Discovery Real Time was replaced with Discovery Turbo due to its rebranding in October 2008.
2009
Astro News (carries program from DW-TV, Al Jazeera and Australia Network) ceased transmission and broadcasting on 1 March 2009. Replaced with Astro Ria from Mio TV on 23 March 2009 while DW-TV programmes was carried by Bernama TV.
Astro @play ceased service on 1 May 2009 due to Mustika Pack launched and the insignificant number of subscribers.
Astro Kirana ceased broadcasting and transmission on 18 May 2009. Replaced by Astro Citra on 1 June 2009.
BBC Entertainment was replaced with BIO Channel on 1 December 2009.
2010
Eastern Television Asia was replaced with CTI TV on 1 January 2010.
Astro Aruna ceased broadcasting and transmission on 1 February 2010 due to low viewership. Replaced by Bintang and Pelangi on 11 July 2011.
CCTV-9 rebranded to CCTV News on 26 April 2010 at 7:00pm.
Channel [V] ceased transmission and broadcasting on 16 June 2010. Replaced by FOX Asia.
Hallmark Channel was replaced by Diva Universal on 19 September 2010.
Granada TV rebranded to ITV Granada on 1 November 2010.
2011
Playhouse Disney rebranded to Disney Junior on 11 July 2011.
2012
Star Movies rebranded to Fox Movies Premium on New Year's Day (1 January) 2012 at midnight.
WaTV ceased broadcasting and transmission on 1 March 2012. Replaced by Celestial Movies HD and KIX HD while programs broadcast by the channel is now carried by Astro AEC.
B4U was replaced by Astro Bella on 5 March 2012.
Astro @15 ceased transmission and broadcasting on 1 May 2012 at midnight. Replaced by Astro Mustika HD on 21 May 2012 to while programs broadcast by the channel were carried by other Astro's Malay channels.
Astro Lifestyle HD ceased broadcasting and transmission on 1 October 2012 at midnight. At 6am, Food Network was Channel 727 (now Channel 708) and Life Inspired (now TLC HD) was Channel 728 (now Channel 707). Both channels are 24-hour dedicated channels.
2013
Astro Stocklink ceased service on New Year's Day (1 January) 2013 at midnight.
ESPN Asia, ESPNews and ESPN HD rebranded to Fox Sports, Fox Sports News and Fox Sports Plus HD on 28 January 2013.
Radio Mosaic ceased service on 9 February 2013 due to the same broadcast of radio channels.
BIO Channel ceased broadcasting and transmission on 14 June 2013 at midnight. Replaced by Lifetime.
BeTV ceased broadcasting and transmission on 26 August 2013 at midnight. It was the first HD channel to be ceased on Astro. Replaced by HITS TV on 16 November 2014 at the same channel number (Channel 720) then moved to Channel 706 on 1 April 2020.

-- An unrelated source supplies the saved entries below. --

@[simp] theorem length_polyVector (m : Nat) (Ss : List (List Nat)) (w : Bits) : (polyVector m Ss w).length = 2 ^ m := by
  simp [polyVector]

@[simp] theorem vote_buildTables (r m : Nat) : (buildTables r m).vote = (monomials r m).map (votingFamily m) := rfl

theorem columnOf_buildTables (r : Nat) {m c : Nat} (hc : c < 2 ^ m) :
    columnOf (buildTables r m) c = (monomials r m).map (fun S => evalBit m S c) := by
  rw [columnOf, gen_buildTables, generatorMatrix, List.map_map]
  exact List.map_congr_left fun S _ => getD_evalVector S hc

theorem encodeCore_buildTables (r m : Nat) (msg : Bits) :
    encodeCore (buildTables r m) (2 ^ m) msg = polyVector m (monomials r m) msg :=
  List.map_congr_left fun c hc => by rw [columnOf_buildTables r (List.mem_range.mp hc)]

theorem polyVector_append {m : Nat} {Ss : List (List Nat)} {w : Bits} (h : w.length = Ss.length) (Ss' : List (List Nat))
    (w' : Bits) : polyVector m (Ss ++ Ss') (w ++ w') = vxor (polyVector m Ss w) (polyVector m Ss' w') := by
  rw [polyVector, polyVector, polyVector, vxor_map_range]
  exact List.map_congr_left fun c _ => by rw [List.map_append, dot2_append (by simp [h])]

theorem polyVector_singleton (m : Nat) (S : List Nat) (b : Bool) :
    polyVector m [S] [b] = (evalVector m S).map (b && ·) := by
  rw [polyVector, evalVector, List.map_map]
  exact List.map_congr_left fun c _ => by simp [dot2_cons]

/-- The dot product of a polynomial's vector, monomial by monomial. -/
theorem dot2_polyVector {m : Nat} {Ss : List (List Nat)} {w : Bits} (h : w.length = Ss.length) (v : Bits) :
    dot2 (polyVector m Ss w) v = dot2 w (Ss.map (fun S => dot2 (evalVector m S) v)) := by
  induction Ss generalizing w with
  | nil =>
    obtain rfl := List.length_eq_zero_iff.mp h
    have hzero : polyVector m [] [] = zeros (2 ^ m) := map_range_eq_replicate fun _ _ => rfl
    rw [hzero, dot2_comm, dot2_zeros, List.map_nil, dot2_nil_right]
  | cons S Ss ih => cases w with
    | nil => cases h
    | cons b w =>
      rw [← List.singleton_append, ← List.singleton_append (l := w), polyVector_append rfl, polyVector_singleton,
        dot2_vxor_left _ _ _ (by simp [blockLength]), dot2_map_and, ih (Nat.succ.inj h)]
      simp [dot2_cons]

/-! ## The rows below a degree -/

/-- The monomials of the degrees below `d`. -/
def monomialsBelow (m d : Nat) : List (List Nat) := (List.range d).flatMap (subsets m)

theorem monomials_eq_monomialsBelow (r m : Nat) : monomials r m = monomialsBelow m (r + 1) := rfl

theorem monomialsBelow_succ (m d : Nat) : monomialsBelow m (d + 1) = monomialsBelow m d ++ subsets m d := by
  simp [monomialsBelow, List.range_succ]

theorem monomialsBelow_isPrefix (m : Nat) {d d' : Nat} (h : d ≤ d') : monomialsBelow m d <+: monomialsBelow m d' := by
  obtain ⟨k, rfl⟩ := Nat.exists_eq_add_of_le h
  rw [monomialsBelow, monomialsBelow, List.range_add, List.flatMap_append]
  exact ⟨_, rfl⟩

theorem upperBound_add_one {m d : Nat} (h : d ≤ m) : upperBound m d + 1 = (monomialsBelow m (d + 1)).length := by
  have hlen := length_monomials h
  have hpos : 0 < (monomials d m).length := by simp [monomials_eq_nil_cons]
  rw [← monomials_eq_monomialsBelow, hlen, upperBound, ← messageLength]
  omega

theorem lowerBound_eq_length {m d : Nat} (h : d ≤ m) : lowerBound m d = (monomialsBelow m d).length := by
  cases d with
  | zero => rfl
  | succ d => exact upperBound_add_one (Nat.le_of_succ_le h)

section Rows

variable {r m d : Nat}

theorem lowerOf_buildTables (hr : r < m) (hd : d ≤ r) : lowerOf (buildTables r m) d = (monomialsBelow m d).length := by
  rw [← lowerBound_eq_length (hd.trans hr.le)]
  simp [lowerOf, buildTables, Nat.lt_succ_of_le hd]

/-- The length of a degree's range of rows. -/
theorem upperOf_sub_lowerOf_buildTables (hr : r < m) (hd : d ≤ r) :
    upperOf (buildTables r m) d + 1 - lowerOf (buildTables r m) d = (subsets m d).length := by
  have hup : upperOf (buildTables r m) d = upperBound m d := by simp [upperOf, buildTables, Nat.lt_succ_of_le hd]
  rw [lowerOf_buildTables hr hd, hup, upperBound_add_one (hd.trans hr.le), monomialsBelow_succ, List.length_append,
    Nat.add_sub_cancel_left]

CNBC ceased broadcasting and transmission on 7 October 2013 because it was unable to fulfill these objects, but was relaunched back in the same month.
2014
FOX Family Movies had ceased transmission on 1 February 2014, but the HD version was relaunched on 16 November 2014 until it officially ceased broadcasting and transmission again on 30 September 2021 at 11:59:59pm.
Jia Yu ceased broadcasting and transmission on 1 April 2014 at midnight. A temporary channel was broadcast for a month before being relaunched on 1 May 2014 at 6:00am.
DIVA Universal was replaced with DIVA on 16 June 2014.
Discovery Turbo was replaced by DMAX on 7 July 2014.
Discovery Home & Health Asia changed its name to Eve on 1 August 2014.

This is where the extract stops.